Here we discuss three additional concepts related to Conditional expressions. Comparison chaining is a useful characteristic of the Python language, and precedence and short-circuiting are especially important for understanding how logical expressions are evaluated.

**1. Comparison Chaining**

Python supports chaining of comparison operators. For example, x < f(y) < z is equivalent to x < f(y) and f(y) < z, except that f(y) is only called once.
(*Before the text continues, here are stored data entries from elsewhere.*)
-- ==== Sys2Proof/Machine/Hl.lean ====
section
/-! DEFINITION. The herd link (12_herd_link.md R334 to R368): training, messages and forwarding, time alignment, positions,
herds, error counters and HERD_HALT_N. -/

namespace Sys2Proof.Machine

/-! ### Ports (R340, R355, R356) -/

/-- Port p is enabled in the active group. -/
def portEn (s : State) (p : Fin 2) : Bool := bit (hlCfg s) (8 + p.val)

/-- A port enters TRAIN: nothing measured, no run of good messages, 16 PROBEs to send, and nothing that waits for a slot (R340). -/
def portTrain (q : HlPort) : HlPort :=
  { q with st := .train, probesLeft := 16, probeAt := [], trips := [], goodRun := 0, fwd := [], timeDue := false, readyDue := 0 }

/-- TRAIN_START (R340): an enabled port that is DOWN while its lanes run. -/
def trainStartEffect (p : Fin 2) (s : State) : State :=
  if portEn s p && (getPort s p).st == .down && hlOn s then s.modPort p portTrain else s

/-- One good message received on port p: a run in TRAIN; on an UP port each 256th since the last decrement takes 1 from the
error counter, and an open fault closes at 0 (R340, R355, R356). -/
def goodMessage (s : State) (p : Fin 2) : State :=
  let q := getPort s p
  match q.st with
  | .train => s.modPort p fun q => { q with goodRun := q.goodRun + 1 }
  | .up =>
    if q.err = 0 then s
    else if q.good + 1 < 256 then s.modPort p fun q => { q with good := q.good + 1 }
    else
      let s := s.modPort p fun q => { q with good := 0, err := q.err - 1 }
      match q.fault with
      | some f =>
        if q.err = 1 then
          let seq := s.qe.seq
          let s := recordFault s { perm := false, blk := blkHl, kind := 1, inst := p.val,
                                   d0 := BitVec.ofNat 32 f.high, d1 := BitVec.ofNat 32 f.bad }
          (s.modPort p fun q => { q with fault := none, faultSeq := seq }).modHl fun l => { l with flags := l.flags.set 7 }
        else s
      | none => s
  | _ => s

/-- The herds that a failure of port p retires (R357). -/
def herdsAcross (s : State) (p : Fin 2) : List (Fin 4) :=
  (allFin 4).filter fun h => isMember s h && herdLive s h && bit (getHerd s h).cross p.val

/-- Port p becomes FAILED: its record is written, and the herds whose messages crossed it are retired (R356, R357). -/
def portFail (s : State) (p : Fin 2) (f : HlErr) : State :=
  let seq := s.qe.seq
  let herds := herdsAcross s p
  let s := recordFault s { perm := true, blk := blkHl, kind := 1, inst := p.val, retired := !herds.isEmpty,
                           d0 := BitVec.ofNat 32 f.high, d1 := BitVec.ofNat 32 f.bad }
  let s := s.modPort p fun q => { q with st := .failed, fault := none, faultSeq := seq, timeDue := false, readyDue := 0 }
  let s := s.modHl fun l => { l with flags := (l.flags.set 1).set 7 }
  forEach herds (fun h s => originate s .retire h 448 blkHl seq) s

/-- One bad message on port p: it ends the run of a port in TRAIN, and adds 8 to the error counter of an UP one (R340, R355, R356). -/
def badMessage (s : State) (p : Fin 2) : State :=
  let q := getPort s p
  match q.st with
  | .train => s.modPort p fun q => { q with cntBad := q.cntBad + 1, goodRun := 0 }
  | .up =>
    let err := min (q.err + 8) 255
    let f : Option HlErr :=
      match q.fault with
      | some f => some { high := max f.high err, bad := f.bad + 1 }
      | none => if 96 ≤ err then some { high := err, bad := 1 } else none
    let s := s.modPort p fun q => { q with cntBad := q.cntBad + 1, err := err, fault := f }
    let s := if q.fault.isNone && f.isSome then s.modHl fun l => { l with flags := l.flags.set 0 } else s
    match f with
    | some g => if err = 255 then portFail s p g else s
    | none => s
  | _ => s

/-- The TYPEs of R338. -/
def hlTypes : List Nat := [0, 1, 2, 3, 4, 5, 8, 9, 10, 11]

/-- The TYPEs whose byte 0 names a herd. -/
def hlHerdTypes : List Nat := [4, 5, 8, 9, 10, 11]

/-- The reserved bits of a message are 0: bits 1:0 of bytes 0 and 1, and bits 7:4 of byte 12 of a POSITION (R338, R339). The herd field
of a message without a herd and payload bytes past those listed are no bits that R338 calls reserved. -/
def reservedZero (m : List Byte) : Bool :=
  fld (byteAt m 0) 1 0 == 0 && fld (byteAt m 1) 1 0 == 0 && (fld (byteAt m 0) 7 4 != 4 || fld (byteAt m 12) 7 4 == 0)

/-- A received message is good: its CRC agrees, its TYPE is listed, and its reserved bits are 0 (R339). -/
def messageGood (m : List Byte) : Bool :=
  (crc16 (m.take 14)).toNat == ofBe (m.drop 14) && decide (fld (byteAt m 0) 7 4 ∈ hlTypes) && reservedZero m

/-- A received slot is a bad message (R339); a slot that is missing is one on an UP port only. -/
def slotBad (s : State) (p : Fin 2) (slot : HlSlot) : Bool :=
  match slot with
  | .missing => (getPort s p).st == .up
  | .groups g => hlOn s && !((slotMessage g).any messageGood)

/-- BAD_MESSAGE (R339, R355, R356): a slot that is not bad after all has no effect here. -/
def badMessageEffect (p : Fin 2) (slot : HlSlot) (s : State) : State := if slotBad s p slot then badMessage s p else s

/-- PROBE (R340): a port that trains or is trained notes its receive start, the present tick, and answers with an ECHO. -/
def probeEffect (p : Fin 2) (s : State) : State :=
  let q := getPort s p
  if !hlOn s then s
  else
    let s := goodMessage s p
    if q.st = .train ∨ q.st = .up ∨ q.st = .long then s.modPort p fun q => { q with echoes := q.echoes ++ [s.clock] } else s

/-- L = floor((min RT − TA) / 2), over the round trips measured; none before the 16th (R340). -/
def measuredL (trips : List (Nat × Nat)) : Option Nat :=
  match trips with
  | [] => none
  | t :: r =>
    if (t :: r).length < 16 then none
    else some (r.foldl (fun m x => min m (x.1 - x.2)) (t.1 - t.2) / 2)

/-- L shown in the 7 bits of HL_PORT_STAT; a delay they cannot hold has no stated value and shows a free one. -/
def showL (s : State) (l : Nat) : BitVec 7 := if l < 128 then BitVec.ofNat 7 l else BitVec.ofNat 7 (freeValue s)

/-- ECHO (R340): the round trip of the oldest PROBE not answered, from its transmit start to the present tick; the 16th gives L. -/
def echoEffect (p : Fin 2) (ta : BitVec 16) (s : State) : State :=
  let q := getPort s p
  if !hlOn s then s
  else
    let s := goodMessage s p
    match q.probeAt with
    | [] => s
    | t :: r =>
      let s := s.modPort p fun q => { q with probeAt := r, trips := q.trips ++ [(s.clock - t, ta.toNat)] }
      match measuredL (getPort s p).trips with
      | some l => (s.modPort p fun q => { q with l := showL s l }).freeStep
      | none => s

/-- TRAIN_COMPLETE (R340): UP after 16 round trips and 16 consecutive good messages with L ≤ 24, LONG with a longer link. -/
def trainCompleteEffect (p : Fin 2) (s : State) : State :=
  let q := getPort s p
  if q.st = .train then
    match measuredL q.trips with
    | none => s
    | some l =>
      if 24 < l then s.modPort p fun q => { q with st := .long }
      else if 16 ≤ q.goodRun then s.modPort p fun q => { q with st := .up }
      else s
  else s
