/-- R513 to R517, R521 to R524, R530, R532 to R534: masked writes to a bank; what a pin drives by its function and its signal, and the
pin an input signal is taken from; the level at a line's synchronizer, accepted at the end of a tick after F + 1 samples, as an active
edge or not; the clear of the counters; and a new configuration of a line, which reports no edge. -/
def Obligations.PinCommands : Prop :=
  ∀ (s : State) (b : Fin 6) (m : BitVec 16) (k : Fin 16) (level : Bool) (w : Word) (p : Fin 96) (sig : Nat), Clocked s →
    let l := s.pio.pil[k.val]
    let becomes := fun l' : Pil => Host.Outcome.next { s with pio := { s.pio with pil := upd s.pio.pil k fun _ => l' } }
    let v := w &&& 0x0001FF77
    let pin := s.pio.pin[p.val]
    -- what the synchronizer shows: the device's own level where it drives the pin or its input is off
    let shown := (ownLevel s (pilPin k l.cfg)).getD level
    let seen := if shown = l.raw then l else { l with raw := shown, agree := 0 }
    let samples := s.clock % 4 = 0 ∧ (bit l.cfg 16 = false ∨ now s % 400 < 4)
    let ripe := samples ∧ shown ≠ l.level ∧ fld l.cfg 15 8 ≤ seen.agree
    let off := 6 ≤ fld l.cfg 2 0 ∨ fld l.cfg 6 4 = 0
    let moved := (fld l.cfg 2 0 ≠ fld v 2 0 ∨ fld l.cfg 15 8 ≠ fld v 15 8) ∧ fld v 2 0 < 6
    let new := if fld l.cfg 2 0 = fld v 2 0 then l.raw else pinLevel s (pilPin k v)
    exec (.pioOutSet b m) s = .next { s with pio := { s.pio with out := upd s.pio.out b fun o => o ||| m } } ∧
    exec (.pioOutClr b m) s = .next { s with pio := { s.pio with out := upd s.pio.out b fun o => o &&& ~~~m } } ∧
    exec .pioCntClear s =
      .next { s with pio := { s.pio with pil := s.pio.pil.map fun l => { l with edges := 0, missed := 0 } } } ∧
    (extestDrive s p.val = none →
      (released s = false → pinDrive s p = none) ∧
      (released s = true →
        (pinFunc pin = 0 → bit s.pio.oe[pinBank p] (p.val % 16) = false → pinDrive s p = none) ∧
        (pinFunc pin = 0 → bit s.pio.oe[pinBank p] (p.val % 16) = true → bit pin 15 = false →
          pinDrive s p = some (bit s.pio.out[pinBank p] (p.val % 16))) ∧
        (pinFunc pin = 2 → fld pin 9 4 < 18 → bit pin 15 = false → pinDrive s p = some (uaTxd s (Fin.ofNat 18 (fld pin 9 4)))) ∧
        (pinFunc pin = 2 → 18 ≤ fld pin 9 4 → fld pin 9 4 < 36 ∨ 50 ≤ fld pin 9 4 → pinDrive s p = none) ∧
        (pinFunc pin = 3 → pinDrive s p = none ∧ pinLevel s p = false) ∧
        (bit pin 15 = true → pinDrive s p ≠ some true))) ∧
    (sigPin s sig = some p → carries s sig p = true ∧ inputLevel s sig = padLevel s p ∧
      ∀ q : Fin 96, q < p → carries s sig q = false) ∧
    (sigPin s sig = none → inputLevel s sig = fixedLevel s sig ∧ ∀ q : Fin 96, carries s sig q = false) ∧
    (off → exec (.pilActiveEdge k level) s = .next s) ∧
    (¬off → (s.moment.late = false ∨ ¬ripe → exec (.pilActiveEdge k level) s = becomes seen) ∧
      (s.moment.late = true → ripe →
        (pilActive (fld l.cfg 6 4) shown = false →
          exec (.pilActiveEdge k level) s = becomes { seen with level := shown, agree := 0 }) ∧
        (pilActive (fld l.cfg 6 4) shown = true → exec (.pilActiveEdge k level) s = .next { s with pio := { s.pio with
          flags := s.pio.flags.set k.val
          pil := upd s.pio.pil k fun _ => { seen with
            level := shown, agree := 0, edges := l.edges + 1, stamp := s.time
            missed := if s.pio.flags.on k.val then satInc l.missed else l.missed } } }))) ∧
    (moved → exec (.pilCfgWrite k w) s = becomes { l with cfg := v, raw := new, level := new, agree := 0 }) ∧
    (¬moved → exec (.pilCfgWrite k w) s = becomes { l with cfg := v })

/-- R9, R526 to R529, R535, R536: starts of a scan, one channel's result at the end of its conversions with its average and its limits,
the next scan, and a commit. -/
def Obligations.AdcScans : Prop :=
  ∀ (s : State) (codes : List (BitVec 12)), Clocked s →
    let a := s.adc
    let g := a.group.active
    let n := 2 ^ min (fld g.cfg 6 4) 4
    let enabled := fun g : AdcGroup => bit g.cfg 0 = true
    let goesOn := fun g : AdcGroup => bit g.cfg 1 = true
    let period := 400 * fld g.cfg 31 16
    let due := enabled g ∧ goesOn g ∧ a.lastStart + period ≤ s.clock
    let ripe := a.scanning = true ∧ a.channelFrom + 400 * n ≤ s.clock
    let value : BitVec 12 := if a.skip then 0 else BitVec.ofNat 12 (((codes.take n).map (·.toNat)).sum / n)
    let outside := a.skip = false ∧
      (value.toNat < fld g.lim[a.channel.val] 11 0 ∨ fld g.lim[a.channel.val] 27 16 < value.toNat)
    let stored := { s with adc := { a with
      res := upd a.res a.channel fun _ => ⟨value, true, a.skip, a.scanCount.setWidth 8⟩
      flags := if outside then a.flags.set a.channel.val else a.flags } }
    let after := adcChannel stored (a.channel.val + 1)
    let again := a.due = true ∨ (goesOn g ∧ period = 0) ∨ Retry.hkadc ∈ s.moment.retry
    let applied := { s with adc := { a with scanning := false, group := { a.group with
      active := a.group.shadow, pending := a.group.again, again := false, wait := 0, count := a.group.count + 1 } } }
    let g' := a.group.shadow
    (¬enabled g → exec .hkadcStart s = .next s) ∧
    (enabled g → a.scanning = false → exec .hkadcStart s = .next (adcStart s)) ∧
    (enabled g → a.scanning = true → exec .hkadcStart s =
      .next { s with moment := { s.moment with retry := s.moment.retry ++ [.hkadc] } }) ∧
    (¬due → exec .scanPeriod s = .next s) ∧
    (due → a.scanning = true → exec .scanPeriod s = .next { s with adc := { a with due := true } }) ∧
    (due → a.scanning = false → exec .scanPeriod s = .next (adcStart s)) ∧
    (∀ c : State,
      adcStart c = adcChannel { c with adc := { c.adc with due := false, lastStart := c.clock } } 0) ∧
    (∀ (c : State) (i : Nat),
      (∀ k, adcNext c.adc.group.active i = some k → adcChannel c i = { c with adc := { c.adc with
        scanning := true, channel := k, skip := adcSkips c k, channelFrom := c.clock } }) ∧
      (adcNext c.adc.group.active i = none →
        adcChannel c i = { c with adc := { c.adc with
          scanning := false, scanCount := c.adc.scanCount + 1, flags := c.adc.flags.set 20 } })) ∧
    (¬ripe ∨ (a.skip = false ∧ codes.length < n) → exec (.channelResult codes) s = .next s) ∧
    (ripe → (a.skip = true ∨ n ≤ codes.length) →
      (after.adc.scanning = true ∨ ¬again → exec (.channelResult codes) s = .next after) ∧
      (after.adc.scanning = false → again → exec (.channelResult codes) s = .next (adcStart after))) ∧
    (a.group.pending = false → exec .hkadcCommitApply s = .next s) ∧
    (a.group.pending = true →
      (¬enabled g' → exec .hkadcCommitApply s = .next { applied with adc := { applied.adc with due := false } }) ∧
      (enabled g' → a.scanning = true → exec .hkadcCommitApply s = .next (adcChannel applied 0)) ∧
      (enabled g' → a.scanning = false → ¬enabled g → goesOn g' → exec .hkadcCommitApply s = .next (adcStart applied)) ∧
      (enabled g' → a.scanning = false → enabled g ∨ ¬goesOn g' → exec .hkadcCommitApply s = .next applied))
end

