-- ==== Sys2Proof/Laws/State.lean ====
section
/-! SUPPORT. What each update of the state leaves as it is and what it sets, so that no later proof unfolds a record update. -/

namespace Sys2Proof.Machine

@[simp] theorem State.freeStep_fields (s : State) :
    s.freeStep.pending = s.pending ∧
    s.freeStep.moment = s.moment ∧
    s.freeStep.freeCtr = s.freeCtr + 1 ∧
    s.freeStep.undef = s.undef ∧
    s.freeStep.time = s.time ∧
    s.freeStep.clock = s.clock ∧
    s.freeStep.sys = s.sys ∧
    s.freeStep.mp = s.mp ∧
    s.freeStep.bus = s.bus ∧
    s.freeStep.acc = s.acc ∧
    s.freeStep.lcs = s.lcs ∧
    s.freeStep.jtag = s.jtag ∧
    s.freeStep.tbe = s.tbe ∧
    s.freeStep.tsq = s.tsq ∧
    s.freeStep.cap = s.cap ∧
    s.freeStep.tagBase = s.tagBase ∧
    s.freeStep.pw = s.pw ∧
    s.freeStep.qe = s.qe ∧
    s.freeStep.egr = s.egr ∧
    s.freeStep.hl = s.hl ∧
    s.freeStep.fsp = s.fsp ∧
    s.freeStep.fab = s.fab ∧
    s.freeStep.cfg = s.cfg ∧
    s.freeStep.scb = s.scb ∧
    s.freeStep.ua = s.ua ∧
    s.freeStep.spc = s.spc ∧
    s.freeStep.pio = s.pio ∧
    s.freeStep.adc = s.adc ∧
    s.freeStep.bkp = s.bkp ∧
    s.freeStep.dm = s.dm ∧
    s.freeStep.fs = s.fs := by
  refine ⟨rfl, rfl, rfl, rfl, rfl, rfl, rfl, rfl, rfl, rfl, rfl, rfl, rfl, rfl, rfl, rfl, rfl, rfl, rfl, rfl, rfl, rfl, rfl, rfl, rfl, rfl, rfl, rfl, rfl, rfl, rfl⟩

@[simp] theorem State.modSys_fields (s : State) (f : Sys → Sys) :
    (s.modSys f).pending = s.pending ∧
    (s.modSys f).moment = s.moment ∧
    (s.modSys f).freeCtr = s.freeCtr ∧
    (s.modSys f).undef = s.undef ∧
    (s.modSys f).time = s.time ∧
    (s.modSys f).clock = s.clock ∧
    (s.modSys f).sys = f s.sys ∧
    (s.modSys f).mp = s.mp ∧
    (s.modSys f).bus = s.bus ∧
    (s.modSys f).acc = s.acc ∧
    (s.modSys f).lcs = s.lcs ∧
    (s.modSys f).jtag = s.jtag ∧
    (s.modSys f).tbe = s.tbe ∧
    (s.modSys f).tsq = s.tsq ∧
    (s.modSys f).cap = s.cap ∧
    (s.modSys f).tagBase = s.tagBase ∧
    (s.modSys f).pw = s.pw ∧
    (s.modSys f).qe = s.qe ∧
    (s.modSys f).egr = s.egr ∧
    (s.modSys f).hl = s.hl ∧
    (s.modSys f).fsp = s.fsp ∧
    (s.modSys f).fab = s.fab ∧
    (s.modSys f).cfg = s.cfg ∧
    (s.modSys f).scb = s.scb ∧
    (s.modSys f).ua = s.ua ∧
    (s.modSys f).spc = s.spc ∧
    (s.modSys f).pio = s.pio ∧
    (s.modSys f).adc = s.adc ∧
    (s.modSys f).bkp = s.bkp ∧
    (s.modSys f).dm = s.dm ∧
    (s.modSys f).fs = s.fs := by
  refine ⟨rfl, rfl, rfl, rfl, rfl, rfl, rfl, rfl, rfl, rfl, rfl, rfl, rfl, rfl, rfl, rfl, rfl, rfl, rfl, rfl, rfl, rfl, rfl, rfl, rfl, rfl, rfl, rfl, rfl, rfl, rfl⟩
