theorem reloadLost_moves (s : State) (r : Reload) (hO : Moves ps s₀ s)
    (mO : ∀ p ∈ [Part.sys, .qe, .scb, .dm], p ∈ ps) : Moves ps s₀ (reloadLost s r) := by
  refine hO.step mO ?_
  clear hO mO
  unfold reloadLost
  repeat' first
    | with_reducible exact Moves.refl _ _ | with_reducible apply Moves.modScb | with_reducible apply passAdvance_moves
    | with_reducible apply passUpdate_moves | with_reducible apply reloadRecord_moves
    | with_reducible apply scbRecord_moves | with_reducible apply staticBad_moves
    | with_reducible apply zoneDamaged_moves | with_reducible decide | split

theorem reloadAttemptEffect_moves (ok : Bool) (s : State) (hO : Moves ps s₀ s)
    (mO : ∀ p ∈ [Part.sys, .qe, .cfg, .scb, .dm], p ∈ ps) : Moves ps s₀ (reloadAttemptEffect ok s) := by
  refine hO.step mO ?_
  clear hO mO
  unfold reloadAttemptEffect
  repeat' first
    | with_reducible exact Moves.refl _ _ | with_reducible apply Moves.modScb | with_reducible apply reloadLost_moves
    | with_reducible apply reloadVerified_moves | with_reducible apply restoreAttempt_moves | with_reducible decide
    | with_reducible apply Moves.ite | split

theorem checkImage_moves (s : State) (hO : Moves ps s₀ s)
    (mO : ∀ p ∈ [Part.sys, .qe, .scb, .dm], p ∈ ps) : Moves ps s₀ (checkImage s) := by
  refine hO.step mO ?_
  clear hO mO
  unfold checkImage
  repeat' first
    | with_reducible exact Moves.refl _ _ | with_reducible apply Moves.modScb | with_reducible apply scbRecord_moves
    | with_reducible apply staticBad_moves | with_reducible decide | with_reducible apply Moves.ite | split

theorem checkZone_moves (s : State) (z : Fin 8) (hO : Moves ps s₀ s)
    (mO : ∀ p ∈ [Part.qe, .scb, .dm], p ∈ ps) : Moves ps s₀ (checkZone s z) := by
  refine hO.step mO ?_
  clear hO mO
  unfold checkZone
  repeat' first
    | with_reducible exact Moves.refl _ _ | with_reducible apply Moves.modScb | with_reducible apply zoneDamaged_moves
    | with_reducible decide | with_reducible apply Moves.ite

theorem passEndEffect_moves (s : State) (hO : Moves ps s₀ s)
    (mO : ∀ p ∈ [Part.sys, .qe, .scb, .dm], p ∈ ps) : Moves ps s₀ (passEndEffect s) := by
  refine hO.step mO ?_
  clear hO mO
  unfold passEndEffect
  repeat' first
    | with_reducible exact Moves.refl _ _ | with_reducible apply Moves.modScb | with_reducible apply checkImage_moves
    | with_reducible apply checkZone_moves | with_reducible apply Moves.each | with_reducible decide
    | with_reducible apply Moves.ite | split | dsimp only | intro _ _ _ | with_reducible assumption

theorem voteCorrectionEffect_moves (what : VoteTarget) (s : State) (hO : Moves ps s₀ s)
    (mO : ∀ p ∈ [Part.qe, .scb, .dm], p ∈ ps) : Moves ps s₀ (voteCorrectionEffect what s) := by
  refine hO.step mO ?_
  clear hO mO
  unfold voteCorrectionEffect
  repeat' first
    | with_reducible exact Moves.refl _ _ | with_reducible apply Moves.modScb | with_reducible apply voteRecord_moves
    | with_reducible decide | split

theorem saveEffect_moves (s : State) (hO : Moves ps s₀ s)
    (mO : ∀ p ∈ [Part.moment, .scb], p ∈ ps) : Moves ps s₀ (saveEffect s) := by
  refine hO.step mO ?_
  clear hO mO
  unfold saveEffect
  repeat' first
    | with_reducible exact Moves.refl _ _ | with_reducible apply Moves.modScb | with_reducible apply noteRetry_moves
    | with_reducible decide | with_reducible apply Moves.ite

theorem saveDoneEffect_moves (s : State) (hO : Moves ps s₀ s)
    (mO : ∀ p ∈ [Part.moment, .cfg, .scb], p ∈ ps) : Moves ps s₀ (saveDoneEffect s) := by
  refine hO.step mO ?_
  clear hO mO
  unfold saveDoneEffect
  repeat' first
    | with_reducible exact Moves.refl _ _ | with_reducible apply Moves.modCfg | with_reducible apply Moves.modMoment
    | with_reducible apply Moves.modScb | with_reducible apply saveEffect_moves | with_reducible decide
    | with_reducible apply Moves.ite | split

theorem scrubIdle_moves (s : State) (hO : Moves ps s₀ s)
    (mO : ∀ p ∈ [Part.moment, .scb], p ∈ ps) : Moves ps s₀ (scrubIdle s) := by
  refine hO.step mO ?_
  clear hO mO
  unfold scrubIdle
  repeat' first
    | with_reducible exact Moves.refl _ _ | with_reducible apply Moves.modMoment | with_reducible apply Moves.modScb
    | with_reducible decide

theorem scrubHalt_moves (s : State) (hO : Moves ps s₀ s)
    (mO : ∀ p ∈ [Part.moment, .scb], p ∈ ps) : Moves ps s₀ (scrubHalt s) := by
  refine hO.step mO ?_
  clear hO mO
  unfold scrubHalt
  repeat' first
    | with_reducible exact Moves.refl _ _ | with_reducible apply Moves.modScb | with_reducible apply scrubIdle_moves
    | with_reducible decide

theorem scrubRelease_moves (s : State) (hO : Moves ps s₀ s)
    (mO : ∀ p ∈ [Part.moment, .scb], p ∈ ps) : Moves ps s₀ (scrubRelease s) := by
  refine hO.step mO ?_
  clear hO mO
  unfold scrubRelease
  repeat' first
    | with_reducible exact Moves.refl _ _ | with_reducible apply Moves.modScb | with_reducible apply scrubHalt_moves
    | with_reducible apply scrubIdle_moves | with_reducible decide | with_reducible apply Moves.ite | split

theorem zcmdWrite_moves (z : Fin 8) (w : Word) (s : State) (hO : Moves ps s₀ s)
    (mO : ∀ p ∈ [Part.moment, .scb], p ∈ ps) : Moves ps s₀ (zcmdWrite z w s) := by
  refine hO.step mO ?_
  clear hO mO
  unfold zcmdWrite
  repeat' first
    | with_reducible exact Moves.refl _ _ | with_reducible apply zoneAbortEffect_moves
    | with_reducible apply zoneOpenEffect_moves | with_reducible apply zoneRestoreEffect_moves | with_reducible decide
    | with_reducible apply Moves.ite | split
This is a useful feature of Python that is not present in some other popular languages, such as Java.

**2. Precedence of Logical Operators**

Like the order of operations in math, programming language operators have well-defined precedence. Arithmetic operators typically follow an order that is very similar to the order of operations one learns in basic algebra classes. For example, division and multiplication will execute before addition and subtraction. Similarly, the logical operators follow a specific order for performing the different operations. Like the algebraic order of operations, logical expressions enclosed in parentheses have highest precedence. Then, from left to right, the operators will execute in the following order: not, and, and or.

Example:

Given a = true, b = false, and c = true, evaluate the following expression:

!(a and b) or (c or !b and a) and !(!c and (a or b))

To evaluate:

(a) Substitute values in for a, b, and c.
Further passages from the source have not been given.